The rule of a king who dressed in the bourgeois black frock coat and top hat only confirmed his cynical view of the forces in control of his country. France entered an era of capitalist and industrial expansion. “Enrichissez-vous”: get rich, the prime minister François Guizot said (perhaps apocryphally) to his countrymen. And so the French did—at least those who had the means to invest in factories, railroads, and various manipulative stock market schemes. The workers—witness the revolts of the Lyons silk workers and various short-lived uprisings of the Paris proletariat—were largely excluded from this newfound prosperity.

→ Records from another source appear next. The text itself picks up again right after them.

-- ==== Sys2Proof/Machine/CopyEv.lean ====
section
/-! DEFINITION. Events of the copy units: starting, landing, chunks, pages, resets, publishes, atomics and
migrations (R176, R199, R200, R205 to R221, R263, R272). -/

namespace Sys2Proof.Machine

/-! ## Starting and landing (R205, R207, R209) -/

/-- A request that waits in the queue to be started by the unit itself; a QSCR write of a lane once its source has been
read (R203). -/
def Req.startable (r : Req) : Bool :=
  match r.kind with
  | .thread _ _ _ => !r.started && (!r.dst.desc.isGlobal || !r.held.isEmpty)
  | .bulk _ | .migr _ _ _ _ | .binding _ _ | .launch _ _ => !r.started
  | _ => false

/-- The request goes on: it is not parked, its pages are there, it is not to be cancelled, and the thread accesses before
it are done. -/
def State.mayMove (s : State) (r : Req) : Bool :=
  s.clocked && r.parked.isNone && (s.missing r).isNone && !s.heldByMove r && !s.lateReader r.serial && s.banksReady r

/-- A request that the debugger held waits for those accepted before it (R357). -/
def Core.inOrder (c : Core) (r : Req) : Bool :=
  !r.inTurn || !(c.reqs.takeWhile fun q => decide (q.serial ≠ r.serial)).any fun q =>
    q.inTurn && q.startable && q.parked.isNone

/-- A replay imposes the order in which operations end (R322, R323). -/
def State.mayEnd (s : State) (r : Req) : Bool := (s.context r.ctx).allows 3 r.crewId

/-- The unit may start a request. -/
def State.mayStart (s : State) (c : Nat) (r : Req) : Bool :=
  r.startable && !(s.core c).holdCopy && (s.core c).inOrder r && s.mayMove r

/-- An entry of another core that a request reads may still be read: it is LIVE, or the request was accepted
before its doom (R160). -/
def State.canRead (s : State) (c : Nat) (r : Req) (d : Desc) : Bool :=
  s.reachable c r.ctx d
    || (let (k, t) := s.behind c r.ctx d
        decide (t.st = .losing) && (s.core k).dooms.any fun m => m.readers.contains r.serial)

/-- The far ends of a request can be used. -/
def State.endsOpen (s : State) (c : Nat) (r : Req) : Bool :=
  s.canRead c r r.src.desc && s.reachable c r.ctx r.dst.desc

/-- The bytes of an end come from the host, from another module, or from an allocation that another context has too. -/
def State.inbound (s : State) (ctx : Nat) (d : Desc) : Bool :=
  d.isGlobal && (decide (d.space = 4 ∨ d.space = 5) || (decide (2 ≤ d.space) && s.contexts.any fun (i, x) =>
    decide (i ≠ ctx) && x.allocs.any fun a => decide (a.handle = d.handle)))

/-- What a request reads; the order log keeps inbound bytes, and a replay imposes them (R322, R323). -/
def State.readLog (s : State) (c : Nat) (r : Req) (view : Mem) (u : Nat) : State × List Nat :=
  let vals := s.readUnit c r view u
  if s.inbound r.ctx r.src.desc then
    let vals := (s.context r.ctx).inboundVals r.crewId vals
    (s.logItem r.ctx 8 r.crewId (s.retiredOf c r.ctx r.crewId) vals, vals)
  else (s, vals)

/-- A request with what it has read. -/
def State.readInto (s : State) (c : Nat) (r : Req) (u : Nat) : State :=
  let (s, vals) := s.readLog c r (s.viewOf c r) u
  s.modReq c r.serial fun q => { q with held := tset q.held u vals }

/-- COPY_START (R207): a request of one lane reads its bytes. -/
def execCopyStart (e : ReqRef) (s : State) : Host.Outcome State Fault Refusal :=
  match s.req? e.core e.req with
  | none => s.event false id
  | some r => s.event (s.mayStart e.core r) fun s =>
      if !s.endsOpen e.core r then s.endReq e.core r .lost
      else
        let s := s.modReq e.core r.serial fun q => { q with started := true }
        let s := match r.ticket with
          | some i => s.modCore e.core fun k => k.modTicket i fun t => { t with st := .run }
          | none => s
        if r.isThread && r.held.isEmpty then s.readInto e.core r 0 else s

/-- A unit lands and is counted (R212). -/
def State.landAndCount (s : State) (c : Nat) (r : Req) (u : Nat) : State :=
  let s := s.landUnit c r u (tget [] r.held u)
  (s.modReq c r.serial fun q => { q with chunks := q.chunks ++ [u] }).landed c r 1

/-- A LAUNCH that waited for a page. -/
def Req.isLaunch (r : Req) : Bool :=
  match r.kind with
  | .launch _ _ => true
  | _ => false

/-- A request lands in one act. -/
def Req.landsWhole (r : Req) : Bool := (r.isThread && !r.deferred) || r.isLaunch

/-- The record of a LAUNCH that waited for a page is read and appended (R97). -/
def State.endLaunch (s : State) (c : Nat) (r : Req) : State :=
  let s := s.dropReq c r
  match r.kind with
  | .launch qi dep =>
    s.appendLaunch (fun cause => s.report c (r.record cause 0)) r.ctx qi r.launch dep (s.cycle, c, r.crewId.toNat)
      (s.recordBytes c r.ctx r.src.desc r.src.coord)
  | _ => s

/-- COPY_LANDING (R205): a request under a tag lands whole. -/
def execCopyLanding (e : ReqRef) (s : State) : Host.Outcome State Fault Refusal :=
  match s.req? e.core e.req with
  | none => s.event false id
  | some r => s.event (r.landsWhole && r.started && s.mayMove r && s.mayEnd r) fun s =>
      if r.isLaunch then s.endLaunch e.core r
      else if !s.reachable e.core r.ctx r.dst.desc then s.endReq e.core r .lost
      else (s.landAndCount e.core r 0).endReq e.core r .done

/-- A bulk request moves its units one after another, in any order. -/
def Req.bulkMoves (r : Req) : Bool :=
  r.started && match r.kind with
    | .bulk _ | .binding _ _ | .migr _ _ _ _ => true
    | _ => false

/-- A migration's unit has no cells to move: its bytes keep their handle. -/
def Req.isMigr (r : Req) : Bool :=
  match r.kind with
  | .migr _ _ _ _ => true
  | _ => false

/-- COPY_CHUNK (R176): the chunk that holds a unit is demanded; once it is paid, the unit is read, and then it
lands. -/
def execCopyChunk (e : ReqRef) (u : Nat) (s : State) : Host.Outcome State Fault Refusal :=
  match s.req? e.core e.req with
  | none => s.event false id
  | some r => s.event (r.bulkMoves && decide (u < r.units) && !r.chunks.contains u && s.mayMove r) fun s =>
      if !r.isPaid u then s.demandChunk e.core r
      else if r.isMigr then
        (s.modReq e.core r.serial fun q => { q with chunks := q.chunks ++ [u] }).landed e.core r 1
      else if !s.endsOpen e.core r then s.endReq e.core r .lost
      else if (tget? r.held u).isNone then s.readInto e.core r u
      else (s.landAndCount e.core r u).modReq e.core r.serial fun q => { q with held := tdel q.held u }

/-- Every unit has landed. -/
def Req.allLanded (r : Req) : Bool := decide (r.units ≤ r.chunks.length)

/-- BULK_COPY_COMPLETE (R209). -/
def execBulkCopyComplete (e : ReqRef) (s : State) : Host.Outcome State Fault Refusal :=
  match s.req? e.core e.req with
  | none => s.event false id
  | some r => s.event (r.bulkMoves && !r.isMigr && r.allLanded && s.mayEnd r) fun s => s.endReq e.core r .done

/-- MIGR_COMMIT (R219): one write of the map entry with COMMIT; the ticket is DONE. -/
def execMigrCommit (e : ReqRef) (s : State) : Host.Outcome State Fault Refusal :=
  match s.req? e.core e.req with
  | none => s.event false id
  | some r => s.event (r.bulkMoves && r.isMigr && r.allLanded && s.mayEnd r) fun s => s.endReq e.core r .done

/-! ## Pages (R199) -/

/-- The page of a global address as a record holds it. -/
def pageAddr (h : BitVec 64) (page : Nat) : Nat := (h.toNat * 2 ^ 32 + page) % 2 ^ 64

/-- A request of the copy unit has come to the page it lacks: a deferred one only at its publish. -/
def Req.reached (r : Req) : Bool := !r.deferred || r.publishing.isSome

Balzac, writing most of his Human Comedy in the 1830s and 1840s, after the July Revolution but setting the majority of his tales under the Restoration, has the benefit of a historian’s hindsight on a regime and a cultural moment that failed. That lends depth to his analysis. But hindsight also increased his anxiety about the future of French society. If social historians continue to find Balzac a great source text, it’s because he delved into most of the forces that were transforming his country and saw what the Marxists call the contradictions of a nascent capitalist society.
“Capitalist” is what Balzac calls the usurer Gobseck in the long short story, or short novella, that bears his name. It’s possibly a misuse of the term, yet Gobseck’s loans, often at exorbitant rates of interest, do oil the capitalist machinery. At a time when loans between individuals most often took the form of the kind of IOU known as a lettre de change—an exchangeable and discountable promissory note—the moneylender was a key figure. Gobseck sits at the still center of the turning earth in The Human Comedy. He probably appears in more of the novels and tales than any other character, with the possible exception of the lawyer Derville, who is the narrator of Gobseck’s story here. Sooner or later, it seems, everyone must come to Gobseck for cash. In this manner, as he tells the young Derville, he gets to see the spectacle of human emotion in its rawest and most stripped-down condition. Gobseck lives without wearing himself out through the ravages of passion, including sex, that he sees devouring his compatriots. He has learned the superior pleasures of the observer. “Well, I tell you,” he says to Derville, “every human passion, writ larger by the play of social interests, they all come and parade before me in my life of calm. Furthermore, that scientific curiosity of yours, a kind of struggle with man always getting the worst of it—I replace it with insight into the springs that set mankind moving. In a word, I possess the world with no effort at all, and the world has no grip on me.”
Money offers possession of the world without an expenditure of life’s vital forces—which Balzac believed to be limited, expendable in a brief flaming existence, or else to be hoarded over the long life of the miser and the observer. The elegant young men and women of Paris parade through Gobseck’s life—as well as the honest seamstress Fanny Malvaut, whom he will bring to Derville’s attention. In the process, we as readers get to see the stuff of other dramas recorded elsewhere in The Human Comedy in a new perspective. In particular, “Gobseck” casts a new light on the final chapter of Balzac’s most famous novel, Le Père Goriot. In Old Goriot we saw Anastasie de Restaud, one of Goriot’s daughters, as a tragic figure exploited by her husband; here we are given the husband’s point of view, as he struggles to rescue the family fortune that Anastasie is squandering on her unscrupulous lover, Maxime de Trailles.
Derville tells the story of Gobseck late one evening in the noble house of the Vicomtesse de Grandlieu, in the Faubourg Saint-Germain. The Vicomtesse is concerned that her daughter, Camille, is paying too much attention to the suit of young Comte Ernest de Restaud. She believes him to be without fortune, and though his father is of impeccable nobility, his mother (née Goriot) she can scarcely tolerate. Ostensibly, then, Derville tell his story of Gobseck in order to reassure the Vicomtesse and Camille that Ernest will soon come into a handsome fortune (though the story becomes racy enough along the way that the Vicomtesse feels obliged to pack Camille off to bed). It’s a long detour through Gobseck’s affairs—including the loan at fifteen percent that allows Derville to set up his law office—before we reach the story of how the old Comte de Restaud set up a transfer of funds into Gobseck’s name in order to save them from his wife—but then on his deathbed was so closely guarded by her (since she is afraid he will disinherit her two adulterine children in favor of Ernest) that he could not sign the codicil that would have returned the money to his son. Anastasie, Ernest, and the rest of the family are reduced to penury—which proves character-building. And now that Gobseck has died, at age eighty-nine, Ernest will have a tidy sum.
A kind of cautionary tale, then, to assuage the fears of the Vicomtesse about a future son-in-law, but far more than that: the story of money itself in its accumulation.